Algorithmic biases are just the latest specific instantiation of a long-standing problem in science – our disproportionate interest in 'interesting' results. Publication bias – the tendency for authors to preferentially write up, and journals to preferentially publish, statistically significant findings over null results – is probably the best known of these. But there are many more, and they have cumulative and reinforcing effects. We described these in the context of the efficacy of antidepressant drugs here [see in particular Figure 1, showing the cumulative impact of reporting and citation biases on the evidence base for antidepressants.

These biases are likely to contribute to problems of low reproducibility – findings that appear robust based on the published literature, and the studies that are cited in that literature, may be anything but. 

What are the solutions? The systematic review methodology – with replicable search strategies developed with specialists in library teams – is designed to counter these biases and surface studies relevant to a research question irrespective of whether or not they have been cited. Non-algorithmic search engines such as PsycInfo are central to these. But of course this is effortful – the very large number of hits typically returned need to be screened, ideally by two independent screeners (to reduce bias!) to isolate the truly relevant studies.

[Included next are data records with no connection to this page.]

-- ==== Sys2Proof/Config.lean ====
section
/-!
DEFINITION. Config.lean: what the spec leaves open. Each opaque constant is a free value: it has no body, so nothing can
be proved of it but what holds for every value (notes/assumptions/4.md and the entries named below).
-/
namespace Sys2Proof.Config

/-- A fresh 256-bit value, applied to the counter `free` of State (log 4). -/
opaque freeWord : Nat → W256

/-- The fc between the power-up of a die and the machine's reset: dies leave power-up at different fc (R13, R265, log 6). -/
opaque diePhase : Nat → Nat

/-- PHASE of the records of a completion ring's first pass; R299 says only that it flips on each pass (log 14). -/
opaque firstPhase : BitVec 1

/-- The 4 KiB segments in the spare pool of a memory tile (R51, log 12). -/
opaque sparePool : Nat → Nat

/-- The level-0 table by which the trust domain's binding translates a member's accesses: R237 leaves it to a statement that the spec does
not give (log 24). -/
opaque domainRoot : Nat → Nat

/-- The secret of the link to a device with which no session stands, as the switch: R310 gives sessions to members (log 79). -/
opaque linkSecret : Nat → List Byte

/-- The port that firmware routes a member by (R309, log 25). -/
opaque routeOf : Nat → Nat

/-- A placement of a net's stages (their words) on the dies that region allocation chose, apart from some elements and, unless the
last list is empty, within it: per SECT object the die, its corner tiles x0, y0, x1, y1, and per node of its stage the element's
ELEMID (R303). The model checks it before use (log 10). -/
opaque placer : List W128 → List Nat → List Nat → List Nat → Option (List (Nat × Nat × Nat × Nat × Nat × List Nat))

/-- A word that STATUS returns: which (0 mode, 1 heartbeat age in fc, 2 watchdog state) and its value; R306 gives them no encoding (log 26). -/
opaque mbStatus : Nat → Nat → W64

/-- A word that FAULTGET returns for an entry of the fault FIFO: which word, and the entry's number, page, ASID, kind and cause; R306 gives the
entry no layout (log 26). -/
opaque mbFault : Nat → Nat → Nat → Nat → Nat → Nat → W64

/-- A word that TRAPGET or FAULTGET returns when nothing is left to return (log 26). -/
opaque mbEmpty : Nat → W64

/-- A byte of the lifetime record in LTWIN, from its offset and the numbers that the record holds; R338 gives the 4 KiB record no layout
(log 27). -/
opaque ltwinByte : Nat → List Nat → Byte

end Sys2Proof.Config
end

I always suggest to PhD students that a systematic review is a good way to start their PhD – to develop a useful skill and to truly understand the literature they will be basing their work on. But most of us will feel that we don't have the time and resources to do this, well, systematically whenever we start a new project. But perhaps we should take that time, by doing fewer projects and doing them more thorough, rigorously and – yes – systematically. Slow science may be better science.

References

Bandara, W., Furtmueller, E., Gorbacheva, E., Miskon, S. & Beekhuyzen, J. (2015). Achieving rigor in literature reviews: Insights from qualitative data analysis and tool-support. Communications of the Association for Information Systems, 37, Article 8. 

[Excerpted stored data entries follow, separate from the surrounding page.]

/-- A SIGR or FNC in flight, which holds back later accesses (R187). -/
structure Fence where
  flight : Nat
  scope  : Nat
  /-- The earlier accesses an FNC waits for. -/
  waits  : List Nat
  deriving DecidableEq, Repr

/-- The parts of a memory tile (R173-R186); a BN uses its generators (R241). -/
structure MtPart where
  gens   : Tab Gen
  sbars  : List SbarHold
  frame  : Frame
  dcx    : Dcx
  queues : Tab MtQueue
  spbase : W32
  spsize : W32
  /-- The fc of the last weight-store draw (R186). -/
  wsDraw : Option Nat
  fences : List Fence
  deriving DecidableEq, Repr

/-- A circuit of a gateway (R190, R317-R319). -/
structure GwCircuit where
  recv    : Bool
  peerOff : Nat
  coll    : Nat
  perStep : Nat
  /-- The collective instance bound, by its key in the collective table. -/
  bound   : Option Nat
  peer    : Nat
  circ    : Nat
  credits : Nat
  got     : List Token
  /-- Tokens sent, received and acknowledged since the binding, and the tokens of each packet whose acknowledgement is held back while the region is
  frozen or set aside (R325). -/
  sent    : Nat
  total   : Nat
  acks    : Nat
  owed    : List Nat
  deriving DecidableEq, Repr

/-- A gateway's circuits and the CBARs that wait (R190): flight and circuit. -/
structure GwPart where
  circs : Tab GwCircuit
  cbars : List (Nat × Nat)
  deriving DecidableEq, Repr

/-- A node record as CFG loads it (R94): header, counter word, D values, slot words, an MT's extension words. -/
structure NodeRec where
  hdr   : W128
  ctr   : W128
  dvals : Tab W256
  slots : Tab W128
  ext   : List W128
  /-- The circuits of a GW node (R95): records by N. -/
  circs : Tab W128
  deriving DecidableEq, Repr

/-- Everything of an element that belongs to one context and is saved with it (R285). -/
structure Ctx where
  regs    : Regs
  ports   : Ports
  flights : List Flight
  /-- The fc from which each unit is free, by FUnit.idx. -/
  busy    : Tab Nat
  /-- The fc from which the picker issues again after a TICK; 0 where none holds it (R109). A save keeps the fc still owed. -/
  tick    : Nat
  mxu     : Mxu
  mt      : MtPart
  gw      : GwPart
  /-- Indices on their way to this follower, with the fc each fires in (R44). -/
  coming  : List (Nat × Nat)
  /-- The instance the context serves. -/
  inst    : Option Nat
  /-- A suspended context's unresolved traps and the records that wait for its firings (R275, R287). -/
  heldTraps : Nat
  heldRecs  : List W256
  deriving DecidableEq, Repr

/-- The indices on their way to a follower whose chain is frozen at an fc: what has not fired by then is owed, and fires first on resumption (R44). -/
def Ctx.owed (c : Ctx) (now : Nat) : List (Nat × Nat) := c.coming.map (fun i => (i.1, min i.2 now))

/-- A context is set aside at an fc: a TICK keeps the fc that it owes, its units are free, and what held for this fc alone is over (R44, R100, R285). -/
def Ctx.setDown (c : Ctx) (now : Nat) : Ctx :=
  { c with tick := c.tick - now, busy := [], regs := { c.regs with written := [], armed := false }, coming := c.owed now }

/-- A context that was set aside comes back at an fc: a TICK goes on. -/
def Ctx.takeUp (c : Ctx) (now : Nat) : Ctx := { c with tick := if c.tick = 0 then 0 else c.tick + now }

/-- Why an element is frozen by itself (R276): the traps of its running context that are not resolved. -/
structure Freeze where
  trap    : Nat
  deriving DecidableEq, Repr

/-- A translation held by a TLB (R282): page number at 64 KiB, page size code 0-2, entry. -/
structure TlbEntry where
  asid : BitVec 16
  page : Nat
  size : Nat
  pte  : W64
  deriving DecidableEq, Repr

/-- An element: its running context, its configuration slots C0-C2 and load buffers (R200, R285), the contexts suspended
(keyed by configuration slot), and what belongs to no context. -/
structure Elem where
  ctx    : Ctx
  cfg    : Tab NodeRec
  buf    : Tab NodeRec
  /-- The scratchpad partition of each configuration slot (2 and 3: C2 of the context in C0 and in C1): first byte, capacity, and the instance it is
  kept for until that retires (R95, R217). -/
  parts  : Tab (Nat × Nat × Nat)
  /-- The configuration slot of the running context. -/
  run    : Nat
  saved  : Tab Ctx
  frozen : Freeze
  /-- Trap records that wait for the firings before them (R275). -/
  traps  : List W256
  /-- The last fc in which the picker had its turn. -/
  turn   : Option Nat
  tlb    : List TlbEntry
  /-- EQ(e, t) for every t: accesses in issue order (R224). -/
  eq     : List Access
  /-- The context slots whose save area of a BN or GW holds an uncorrectable error (R285, R293). -/
  saveErr : List Nat
  /-- The circuits of a gateway's C2, by instance, while no CSLOT has it in force: they keep their binding and state from slot to slot (R323). -/
  shadowGw : Tab (Tab GwCircuit)
  deriving DecidableEq, Repr

/-- FMTTAB's reset value: R57's slots 7 down to 0. -/
def fmttabReset : W64 := 0x3003042838181020#64

/-- The registers of an element no configuration has reached (R100). -/
def Regs.reset : Regs :=
  { d := [], k0 := 0, k1 := 0, p := 0, pend := 0, pendD := 0, pendK := 0, fmttab := fmttabReset, srng := 1, fcnt := 0,
    stage := 0, asid := 0, dbgctl := 0, evc := [], stall := [], reason := 0x1C, written := [], armed := false }

/-- Empty ports. -/
def Ports.reset : Ports := { inq := [], land := [], late := [], outq := [] }

/-- A zeroed bank. -/
def AccBank.reset : AccBank := { cells := [], mode := .zeroed, ovf := false, part := 0, rmask := 0, settles := none }

/-- A matrix unit at reset. -/
def Mxu.reset : Mxu :=
  { a0 := .reset, a1 := .reset, scaleA := [], scaleB := [], arem := 0, brem := 0 }

/-- A generator at reset (R175). -/
def Gen.reset : Gen :=
  { desc := 0, dv := false, state := .idle, owner := .elem, pos := 0, done := 0, sq := [], reads := [], pack := [],
    tailed := false, susp := false, failed := false, moved := none, made := none, stream := 0, framed := false, inBlock := false }

/-- A queue that no queue configuration has reached. -/
def MtQueue.reset : MtQueue := { cfg := 0, segs := 0, count := 0, head := 0, tags := [], extra := [] }

/-- A memory tile's parts at reset: DCXST.VER is 1 (R180). -/
def MtPart.reset : MtPart :=
  { gens := [], sbars := [], frame := { opened := false, ivec := 0, held := [], bad := [], cmit := none, resumed := false },
    dcx := { ver := 1, ftsrc := false, blks := 0, bytes := [], bufs := [], last := none, began := [], idleAt := 0 },
    queues := [], spbase := 0, spsize := 0, wsDraw := none, fences := [] }

/-- A context at reset. -/
def Ctx.reset : Ctx :=
  { regs := .reset, ports := .reset, flights := [], busy := [], tick := 0, mxu := .reset, mt := .reset,
    gw := { circs := [], cbars := [] }, coming := [], inst := none, heldTraps := 0, heldRecs := [] }

/-- An element at reset: no slot valid. -/
def Elem.reset : Elem :=
  { ctx := .reset, cfg := [], buf := [], parts := [], run := 0, saved := [], frozen := { trap := 0 },
    traps := [], turn := none, tlb := [], eq := [], saveErr := [], shadowGw := [] }

end Sys2Proof.Machine
end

Beel, J. & Gipp, B. (2009). Google Scholar's ranking algorithm: An introductory overview. In Proceedings of the 12th International Conference on Scientometrics and Informetrics (ISSI'09) (Vol. 1, pp. 230-241). International Society for Scientometrics and Informetrics.

Epstein, S. (1994). Integration of the cognitive and the psychodynamic unconscious. American Psychologist, 49(8), 709-724. 

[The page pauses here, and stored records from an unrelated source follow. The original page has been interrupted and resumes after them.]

-- ==== Sys2Proof/Machine/Crypto.lean ====
section
/-!
DEFINITION. Crypto.lean: what secures the packets of a trust domain: SHAKE256, which derives a traffic key (R311), AES-256-GCM, and the wire form of a
packet (R312). The two algorithms are those of FIPS 202, FIPS 197 and SP 800-38D, which the rules name (log 79).
-/
namespace Sys2Proof.Machine

/-! ## SHAKE256 -/

/-- A lane of 64 bits rotated left. -/
def rotLane (x n : Nat) : Nat := ((x <<< n) ||| (x >>> (64 - n))) % 2 ^ 64

/-- The rotation of each lane x + 5 y of Keccak. -/
def keccakRot : List Nat := [0, 1, 62, 28, 27, 36, 44, 6, 55, 20, 3, 10, 43, 25, 39, 41, 45, 15, 21, 8, 18, 2, 61, 56, 14]

/-- The constants of Keccak's 24 rounds. -/
def keccakConst : List Nat :=
  [0x0000000000000001, 0x0000000000008082, 0x800000000000808A, 0x8000000080008000, 0x000000000000808B, 0x0000000080000001, 0x8000000080008081, 0x8000000000008009, 0x000000000000008A, 0x0000000000000088, 0x0000000080008009, 0x000000008000000A] ++
  [0x000000008000808B, 0x800000000000008B, 0x8000000000008089, 0x8000000000008003, 0x8000000000008002, 0x8000000000000080, 0x000000000000800A, 0x800000008000000A, 0x8000000080008081, 0x8000000000008080, 0x0000000080000001, 0x8000000080008008]

/-- A round of Keccak on its 25 lanes. -/
def keccakRound (a : List Nat) (k : Nat) : List Nat :=
  let at_ := fun (l : List Nat) (n : Nat) => l.getD n 0
  let c := (List.range 5).map (fun x => at_ a x ^^^ at_ a (x + 5) ^^^ at_ a (x + 10) ^^^ at_ a (x + 15) ^^^ at_ a (x + 20))
  let d := (List.range 5).map (fun x => at_ c ((x + 4) % 5) ^^^ rotLane (at_ c ((x + 1) % 5)) 1)
  let b := (List.range 25).map (fun j =>
    let n := (j % 5 + 3 * (j / 5)) % 5 + 5 * (j % 5)
    rotLane (at_ a n ^^^ at_ d (n % 5)) (at_ keccakRot n))
  (List.range 25).map (fun j =>
    let r := j / 5 * 5
    at_ b j ^^^ ((2 ^ 64 - 1 - at_ b (r + (j + 1 - r) % 5)) &&& at_ b (r + (j + 2 - r) % 5)) ^^^ (if j = 0 then k else 0))

/-- Little-endian number of bytes. -/
def leNat : List Byte → Nat
  | [] => 0
  | b :: l => b.toNat + 256 * leNat l

/-- The n lowest bytes of a number, the lowest first. -/
def leBytes (v : Nat) : Nat → List Byte
  | 0 => []
  | n + 1 => BitVec.ofNat 8 v :: leBytes (v / 256) n

/-- A list cut into pieces of at most n. -/
def pieces {α : Type} (n : Nat) (l : List α) : List (List α) := (List.range ((l.length + n - 1) / n)).map (fun j => (l.drop (n * j)).take n)

/-- A block of 136 bytes absorbed. -/
def keccakAbsorb (a : List Nat) (b : List Byte) : List Nat :=
  keccakConst.foldl keccakRound (a.zipIdx.map (fun x => x.1 ^^^ leNat ((b.drop (8 * x.2)).take 8)))

/-- A message padded for SHAKE256: 0x1F, zeros, and the top bit of the last byte of a block. -/
def shakePad (l : List Byte) : List Byte :=
  let z := 135 - l.length % 136
  l ++ (if z = 0 then [0x9F#8] else 0x1F#8 :: (List.replicate (z - 1) 0 ++ [0x80#8]))

/-- The first 32 bytes of SHAKE256. -/
def shake256 (l : List Byte) : List Byte :=
  (((pieces 136 (shakePad l)).foldl keccakAbsorb (List.replicate 25 0)).take 4).flatMap (fun x => leBytes x 8)

/-! ## AES-256 -/

/-- The S-box, byte by byte from the lowest. -/
def sboxAll : Nat :=
  (((0x16bb54b00f2d99416842e6bf0d89a18cdf2855cee9871e9b948ed9691198f8e19e1dc186b95735610ef6034866b53e708a8bbd4b1f74dde8c6b4a61c2e2578ba <<< 512)
    + 0x08ae7a65eaf4566ca94ed58d6d37c8e779e4959162acd3c25c2406490a3a32e0db0b5ede14b8ee4688902a22dc4f816073195d643d7ea7c41744975fec130ccd) <<< 1024)
  + ((0xd2f3ff1021dab6bcf5389d928f40a351a89f3c507f02f94585334d43fbaaefd0cf584c4a39becb6a5bb1fc20ed00d153842fe329b3d63b52a05a6e1b1a2c8309 <<< 512)
    + 0x75b227ebe28012079a059618c323c7041531d871f1e5a534ccf73f362693fdb7c072a49cafa2d4adf04759fa7dc982ca76abd7fe2b670130c56f6bf27b777c63)

/-- A byte through the S-box. -/
def sbox (b : Nat) : Nat := (sboxAll >>> (8 * b)) % 256

/-- A byte of GF(2^8) times x. -/
def xtime (b : Nat) : Nat := if b < 128 then 2 * b else (2 * b) ^^^ 0x11B

/-- One more word of the key schedule of AES-256, of words of four bytes; `w` holds those before it, the last first. -/
def keyWord (w : List (List Nat)) (rcon : Nat) : List (List Nat) :=
  let n := w.length
  let p := w.headD []
  let q := w.getD 7 []
  let t := if n % 8 = 0 then ((p.drop 1 ++ p.take 1).map sbox).zipIdx.map (fun x => if x.2 = 0 then x.1 ^^^ rcon else x.1)
    else if n % 8 = 4 then p.map sbox else p
  (List.zipWith (· ^^^ ·) t q) :: w

/-- The round constant of the n-th word of the key schedule. -/
def roundConst (n : Nat) : Nat := 2 ^ (n / 8 - 1)

/-- The 60 words of the key schedule of AES-256, as the bytes of 15 round keys. -/
def keySchedule (key : List Nat) : List (List Nat) :=
  let w0 := (List.range 8).map (fun j => (key.drop (4 * j)).take 4)
  let w := ((List.range 52).foldl (fun w j => keyWord w (roundConst (8 + j))) w0.reverse).reverse
  (List.range 15).map (fun j => ((w.drop (4 * j)).take 4).flatten)

/-- SubBytes and ShiftRows: byte r + 4 c comes from column c + r. -/
def aesShift (s : List Nat) : List Nat := (List.range 16).map (fun j => sbox (s.getD (j % 4 + 4 * ((j / 4 + j % 4) % 4)) 0))

/-- MixColumns. -/
def aesMix (s : List Nat) : List Nat :=
  (List.range 16).map (fun j =>
    let at_ := fun k => s.getD (j / 4 * 4 + (j + k) % 4) 0
    xtime (at_ 0) ^^^ xtime (at_ 1) ^^^ at_ 1 ^^^ at_ 2 ^^^ at_ 3)

/-- AES-256 of a block, with the round keys of its key. -/
def aesBlock (ks : List (List Nat)) (b : List Nat) : List Nat :=
  let add := List.zipWith (fun (x y : Nat) => x ^^^ y)
  let s := ((ks.drop 1).take 13).foldl (fun s k => add (aesMix (aesShift s)) k) (add b (ks.headD []))
  add (aesShift s) (ks.getD 14 [])

/-! ## GCM -/

/-- A number in n bytes, the highest first. -/
def beBytes (v n : Nat) : List Nat := ((List.range n).map (fun j => v / 256 ^ j % 256)).reverse

/-- The number of bytes, the first the highest. -/
def beNat (l : List Nat) : Nat := l.foldl (fun n b => 256 * n + b) 0

/-- The product of two blocks in GF(2^128), the first bit of a block its highest: the bits of x from the last on by Horner's rule. -/
def gmul (x y : Nat) : Nat :=
  (List.range 128).foldl (fun z j =>
    let z := if z.testBit 0 then (z >>> 1) ^^^ 0xE1000000000000000000000000000000 else z >>> 1
    if x.testBit j then z ^^^ y else z) 0

/-- GHASH of blocks of 16 bytes at most, each filled with zeros. -/
def ghash (h : Nat) (l : List (List Nat)) : Nat := l.foldl (fun z b => gmul (z ^^^ (beNat b * 256 ^ (16 - b.length))) h) 0

/-- Bytes under a block of a key stream. -/
def xorStream (l : List Byte) (k : List Nat) : List Byte := l.zipIdx.map (fun x => x.1 ^^^ BitVec.ofNat 8 (k.getD x.2 0))

/-- At most n blocks of a message under the counter blocks from one on. -/
def ctrCrypt (ks : List (List Nat)) (ctr : Nat) : Nat → List Byte → List Byte
  | 0, l => l
  | n + 1, l => xorStream (l.take 16) (aesBlock ks (beBytes ctr 16)) ++ ctrCrypt ks (ctr + 1) n (l.drop 16)

/-- A message encrypted, or decrypted, under a 96-bit IV (GCM). -/
def gcmCrypt (ks : List (List Nat)) (iv : Nat) (l : List Byte) : List Byte := ctrCrypt ks (iv * 2 ^ 32 + 2) ((l.length + 15) / 16) l

/-- The tag of a ciphertext with its additional data (GCM). -/
def gcmTag (ks : List (List Nat)) (iv : Nat) (aad ct : List Byte) : List Byte :=
  let h := beNat (aesBlock ks (List.replicate 16 0))
  let g := ghash h (pieces 16 (aad.map BitVec.toNat) ++ pieces 16 (ct.map BitVec.toNat) ++ [beBytes (8 * aad.length * 2 ^ 64 + 8 * ct.length) 16])
  (beBytes (g ^^^ beNat (aesBlock ks (beBytes (iv * 2 ^ 32 + 1) 16))) 16).map (BitVec.ofNat 8)

/-! ## The wire form of a packet -/

/-- The traffic key of a direction of a pair under a generation, from the pair's session secret (R311). -/
def trafficKey (secret : List Byte) (src dst : BitVec 10) (gen : Nat) : List Byte :=
  shake256 (secret ++ [0x46#8, 0x4A#8, 0x4F#8, 0x49#8, 0x53#8, 0x2D#8, 0x54#8, 0x4B#8] ++ leBytes src.toNat 2 ++ leBytes dst.toNat 2 ++ leBytes gen 4)

/-- A packet carries a word of this module's layout in its first payload token: every one but the data of a collective circuit (log 11). -/
def worded (circ : BitVec 16) (type : BitVec 4) : Bool := !(decide (0x0100 ≤ circ.toNat) && decide (circ.toNat ≤ 0x113F) && type == 0)

/-- The payload tokens of a packet on the wire. -/
def wireToks (p : Packet) : List Token :=
  if worded p.circ p.type then { ct := .data, ft := 0, data := p.word.setWidth 256 } :: p.payload else p.payload

/-- The security header of a packet (R312). -/
def packetHeader (p : Packet) : W128 :=
  p.seq ++ p.circ ++ p.kgen ++ p.type ++ BitVec.ofNat 4 (wireToks p).length ++ 0#6 ++ p.dst ++ 0#10 ++ p.src ++ p.ver ++ 0x46#8

/-- The 96-bit IV of a packet (R312). -/
def packetIv (seq : BitVec 48) (circ : BitVec 16) (src dst : BitVec 10) : BitVec 96 := seq ++ circ ++ src ++ dst ++ 0#12

/-- What is encrypted: the payload tokens and the tag word, whose byte n has token n's CT in [4:3] and its FT in [2:0] (R312). -/
def packetBody (l : List Token) : List Byte :=
  l.flatMap (fun t => leBytes t.data.toNat 32)
    ++ (List.range 8).map (fun n => match l[n]? with | some t => 0#3 ++ t.ct.code ++ t.ft | none => 0)

/-- A packet as it goes out under a key: header, ciphertext, GCM tag, and zeros to whole flits of 64 bytes (R308, R312). -/
def sealPacket (key : List Byte) (p : Packet) : List Byte :=
  let ks := keySchedule (key.map BitVec.toNat)
  let iv := (packetIv p.seq p.circ p.src p.dst).toNat
  let hdr := leBytes (packetHeader p).toNat 16
  let ct := gcmCrypt ks iv (packetBody (wireToks p))
  let l := hdr ++ ct ++ gcmTag ks iv hdr ct
  l ++ List.replicate ((64 - l.length % 64) % 64) 0

/-- The token of 32 payload bytes and its byte of the tag word (R312). -/
def tokenOf (b : List Byte) (t : Byte) : Token := { ct := Tag.ofCode (bits t 3 2), ft := bits t 0 3, data := BitVec.ofNat 256 (leNat b) }

/-- The fields of a packet with a header and payload tokens (R312, log 11). -/
def packetOf (h : W128) (toks : List Token) : Packet :=
  let wd := worded (bits h 64 16) (bits h 52 4)
  { seq := bits h 80 48, circ := bits h 64 16, kgen := bits h 56 8, type := bits h 52 4, dst := bits h 32 10, src := bits h 12 10, ver := bits h 8 4,
    payload := if wd then toks.tail else toks, word := if wd then (match toks with | t :: _ => t.data.setWidth 128 | [] => 0) else 0 }

/-- A packet as it comes in under a key, and whether it is whole, has MAGIC, NTOK in its range and a tag that verifies (R312, R313). -/
def openPacket (key : List Byte) (w : List Byte) : Packet × Bool :=
  let hdr := w.take 16
  let h := BitVec.ofNat 128 (leNat hdr)
  let n := (bits h 48 4).toNat
  let ks := keySchedule (key.map BitVec.toNat)
  let iv := (packetIv (bits h 80 48) (bits h 64 16) (bits h 12 10) (bits h 32 10)).toNat
  let ct := (w.drop 16).take (32 * n + 8)
  let tag := (w.drop (24 + 32 * n)).take 16
  let pt := gcmCrypt ks iv ct
  (packetOf h ((List.range n).map (fun j => tokenOf ((pt.drop (32 * j)).take 32) (pt.getD (32 * n + j) 0))),
   bits h 0 8 == 0x46 && decide (n ≤ 8) && tag == gcmTag ks iv hdr ct)

end Sys2Proof.Machine
end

Greenberg, S.A. (2009). How citation distortions create unfounded authority: Analysis of a citation network. BMJ, 339, b2680. 

Hall, P.A. & Fong, G.T. (2007). Temporal self-regulation theory: A model for individual health behavior. Health Psychology Review, 1(1), 6-52. 

Hao, K. (2023). Google, Microsoft, and Perplexity are promoting scientific racism in search results. Wired. 

Kacperski, C., Bielig, M., Makhortykh, M., Sydorova, M. & Ulloa, R. (2024). Examining bias perpetuation in academic search engines: An algorithm audit of Google and Semantic Scholar. First Monday, 29(11). 

Merton, R.K. (1968). The Matthew effect in science: The reward and communication systems of science are considered. Science, 159(3810), 56-63. 

Noble, S.U. (2018). Algorithms of oppression: How search engines reinforce racism. New York University Press.

Vlasceanu, M. & Amodio, D.M. (2022). Propagation of societal gender inequality by internet search algorithms. Proceedings of the National Academy of Sciences, 119(29), e2204529119.